The Passenger Pigeon (Ectopistes migratorius) was the most numerous bird species in North America during the Holocene, comprising 25-40% of the avifauna at the time (9). Its range spanned the Eastern Seaboard from Florida to Quebec in the East and Alberta to Texas in the West (6), wintering in the South (6). Despite the extensive range of the Passenger pigeon they are only known to have bred frequently in an area of 1.2 square kilometers in the north-central hardwood forests situated south of the great lakes, where they would congregate to nest in their billions during spring and summer (6). Phylogenetic analyses place Ectopistes migratorius as a sister taxon to the genus Patagioenas (8, 13), which amongst other species includes the ecologically similar (16, 17) band-tailed pigeon (Patagioenas fasciata). The passenger pigeon is well known compared to other extinct birds as it was studied quite widely by 19th-century naturalists, including the famous American ornithologist John James Audubon, and was included in his masterpiece The Birds of America (9). Even so, many things remain unclear including the famous abundance of the species. The most cited number is 3-5 billion individuals and was an estimate proposed by Schorger author of ‘The Passenger Pigeon: Its Natural History and Extinction’, but it would be more accurate to call it a guess, technological limitations make it impossible to provide even a good ballpark figure. Flock size is also the subject of much debate, they were by all accounts huge with the largest recorded flock being apparently 300 miles long and a mile wide, with an estimated 1-3 billion birds (9)

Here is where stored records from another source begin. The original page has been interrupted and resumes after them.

-- ==== Sys2Proof/Laws/Ops.lean ====
section
/-!
SUPPORT. What each shared operation leaves unchanged (tagged @[simp]) and, once per operation, what it does. A proof
about a meaning cites these and does not unfold the operation.
-/
namespace Sys2Proof.Machine

/-- A gated command answers a next state: the command's, or the refusal's (30_encoding.md R116). -/
theorem gated_next (g : Gate) (f : State → State) (s t : State) :
    gated g f s = .next t ↔ (g.holds s = true ∧ t = f s) ∨ (g.holds s = false ∧ t = s.raiseIllegal) := by
  unfold gated
  cases g.holds s <;> simp [eq_comm]

theorem gated_of_holds {g : Gate} {f : State → State} {s : State} (h : g.holds s = true) :
    gated g f s = .next (f s) := by simp [gated, h]

theorem gated_of_not_holds {g : Gate} {f : State → State} {s : State} (h : g.holds s = false) :
    gated g f s = .next s.raiseIllegal := by simp [gated, h]

/-! `mafUpdate`: its unit and ready flag (41_estimators.md R171) -/

@[simp] theorem mafUpdate_ctrl (u : MafSel) (x : Int) (s : State) : (mafUpdate u x s).ctrl = s.ctrl := by
  unfold mafUpdate; dsimp only; repeat' split
  all_goals simp
@[simp] theorem mafUpdate_fault (u : MafSel) (x : Int) (s : State) : (mafUpdate u x s).fault = s.fault := by
  unfold mafUpdate; dsimp only; repeat' split
  all_goals simp
@[simp] theorem mafUpdate_duty (u : MafSel) (x : Int) (s : State) : (mafUpdate u x s).duty = s.duty := by
  unfold mafUpdate; dsimp only; repeat' split
  all_goals simp
@[simp] theorem mafUpdate_samples (u : MafSel) (x : Int) (s : State) : (mafUpdate u x s).samples = s.samples := by
  unfold mafUpdate; dsimp only; repeat' split
  all_goals simp
@[simp] theorem mafUpdate_operands (u : MafSel) (x : Int) (s : State) : (mafUpdate u x s).operands = s.operands := by
  unfold mafUpdate; dsimp only; repeat' split
  all_goals simp
@[simp] theorem mafUpdate_snap (u : MafSel) (x : Int) (s : State) : (mafUpdate u x s).snap = s.snap := by
  unfold mafUpdate; dsimp only; repeat' split
  all_goals simp
@[simp] theorem mafUpdate_rms (u : MafSel) (x : Int) (s : State) : (mafUpdate u x s).rms = s.rms := by
  unfold mafUpdate; dsimp only; repeat' split
  all_goals simp
@[simp] theorem mafUpdate_piv (u : MafSel) (x : Int) (s : State) : (mafUpdate u x s).piv = s.piv := by
  unfold mafUpdate; dsimp only; repeat' split
  all_goals simp
@[simp] theorem mafUpdate_pic (u : MafSel) (x : Int) (s : State) : (mafUpdate u x s).pic = s.pic := by
  unfold mafUpdate; dsimp only; repeat' split
  all_goals simp
@[simp] theorem mafUpdate_scal (u : MafSel) (x : Int) (s : State) : (mafUpdate u x s).scal = s.scal := by
  unfold mafUpdate; dsimp only; repeat' split
  all_goals simp
@[simp] theorem mafUpdate_cfg (u : MafSel) (x : Int) (s : State) : (mafUpdate u x s).cfg = s.cfg := by
  unfold mafUpdate; dsimp only; repeat' split
  all_goals simp
@[simp] theorem mafUpdate_params (u : MafSel) (x : Int) (s : State) : (mafUpdate u x s).params = s.params := by
  unfold mafUpdate; dsimp only; repeat' split
  all_goals simp
@[simp] theorem mafUpdate_port (u : MafSel) (x : Int) (s : State) : (mafUpdate u x s).port = s.port := by
  unfold mafUpdate; dsimp only; repeat' split
  all_goals simp
@[simp] theorem mafUpdate_calAnswers (u : MafSel) (x : Int) (s : State) : (mafUpdate u x s).calAnswers = s.calAnswers := by
  unfold mafUpdate; dsimp only; repeat' split
  all_goals simp
@[simp] theorem mafUpdate_calDraws (u : MafSel) (x : Int) (s : State) : (mafUpdate u x s).calDraws = s.calDraws := by
  unfold mafUpdate; dsimp only; repeat' split
  all_goals simp
@[simp] theorem mafUpdate_tornDraws (u : MafSel) (x : Int) (s : State) : (mafUpdate u x s).tornDraws = s.tornDraws := by
  unfold mafUpdate; dsimp only; repeat' split
  all_goals simp
@[simp] theorem mafUpdate_calls (u : MafSel) (x : Int) (s : State) : (mafUpdate u x s).calls = s.calls := by
  unfold mafUpdate; dsimp only; repeat' split
  all_goals simp
@[simp] theorem mafUpdate_hostReads (u : MafSel) (x : Int) (s : State) : (mafUpdate u x s).hostReads = s.hostReads := by
  unfold mafUpdate; dsimp only; repeat' split
  all_goals simp
@[simp] theorem mafUpdate_telemetryReads (u : MafSel) (x : Int) (s : State) : (mafUpdate u x s).telemetryReads = s.telemetryReads := by
  unfold mafUpdate; dsimp only; repeat' split
  all_goals simp

/-! `mafReset`: its unit and ready flag (41_estimators.md R172) -/

@[simp] theorem mafReset_ctrl (u : MafSel) (s : State) : (mafReset u s).ctrl = s.ctrl := by
  simp [mafReset]
@[simp] theorem mafReset_fault (u : MafSel) (s : State) : (mafReset u s).fault = s.fault := by
  simp [mafReset]
@[simp] theorem mafReset_duty (u : MafSel) (s : State) : (mafReset u s).duty = s.duty := by
  simp [mafReset]
@[simp] theorem mafReset_samples (u : MafSel) (s : State) : (mafReset u s).samples = s.samples := by
  simp [mafReset]
@[simp] theorem mafReset_operands (u : MafSel) (s : State) : (mafReset u s).operands = s.operands := by
  simp [mafReset]
@[simp] theorem mafReset_snap (u : MafSel) (s : State) : (mafReset u s).snap = s.snap := by
  simp [mafReset]
@[simp] theorem mafReset_rms (u : MafSel) (s : State) : (mafReset u s).rms = s.rms := by
  simp [mafReset]
@[simp] theorem mafReset_piv (u : MafSel) (s : State) : (mafReset u s).piv = s.piv := by
  simp [mafReset]
@[simp] theorem mafReset_pic (u : MafSel) (s : State) : (mafReset u s).pic = s.pic := by
  simp [mafReset]
@[simp] theorem mafReset_scal (u : MafSel) (s : State) : (mafReset u s).scal = s.scal := by
  simp [mafReset]
@[simp] theorem mafReset_cfg (u : MafSel) (s : State) : (mafReset u s).cfg = s.cfg := by
  simp [mafReset]
@[simp] theorem mafReset_params (u : MafSel) (s : State) : (mafReset u s).params = s.params := by
  simp [mafReset]
@[simp] theorem mafReset_port (u : MafSel) (s : State) : (mafReset u s).port = s.port := by
  simp [mafReset]
@[simp] theorem mafReset_calAnswers (u : MafSel) (s : State) : (mafReset u s).calAnswers = s.calAnswers := by
  simp [mafReset]
@[simp] theorem mafReset_calDraws (u : MafSel) (s : State) : (mafReset u s).calDraws = s.calDraws := by
  simp [mafReset]
@[simp] theorem mafReset_tornDraws (u : MafSel) (s : State) : (mafReset u s).tornDraws = s.tornDraws := by
  simp [mafReset]
@[simp] theorem mafReset_calls (u : MafSel) (s : State) : (mafReset u s).calls = s.calls := by
  simp [mafReset]
@[simp] theorem mafReset_hostReads (u : MafSel) (s : State) : (mafReset u s).hostReads = s.hostReads := by
  simp [mafReset]
@[simp] theorem mafReset_telemetryReads (u : MafSel) (s : State) : (mafReset u s).telemetryReads = s.telemetryReads := by
  simp [mafReset]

Much and more has been said about the extinction of the passenger pigeon, but its demise is widely attributed to over-hunting (9, 18), though habitat change (4) and low genetic diversity (11) have also been suggested as contributing factors. Regardless, the extinction was driven by the practices of European colonists and within just a few centuries the most common bird in the region and perhaps the world (9) was no more. The very last surviving individual was famously nicknamed ‘Martha’ and died in captivity at the Cincinnati Zoo in 1914 (9). The passenger pigeon was undoubtedly a keystone species by virtue of its overwhelming abundance and may have shaped its habitat in a plethora of ways, but the exact mechanisms of this are rarely discussed. Perhaps the most significant functions of the passenger pigeon were consuming huge amounts of seeds produced during mast and functioning as either key seed dispersers or predators; Causing large amounts of physical disturbance in forests; producing excessive quantities of excrement to alter the soil chemistry, and contributing to fire regimes.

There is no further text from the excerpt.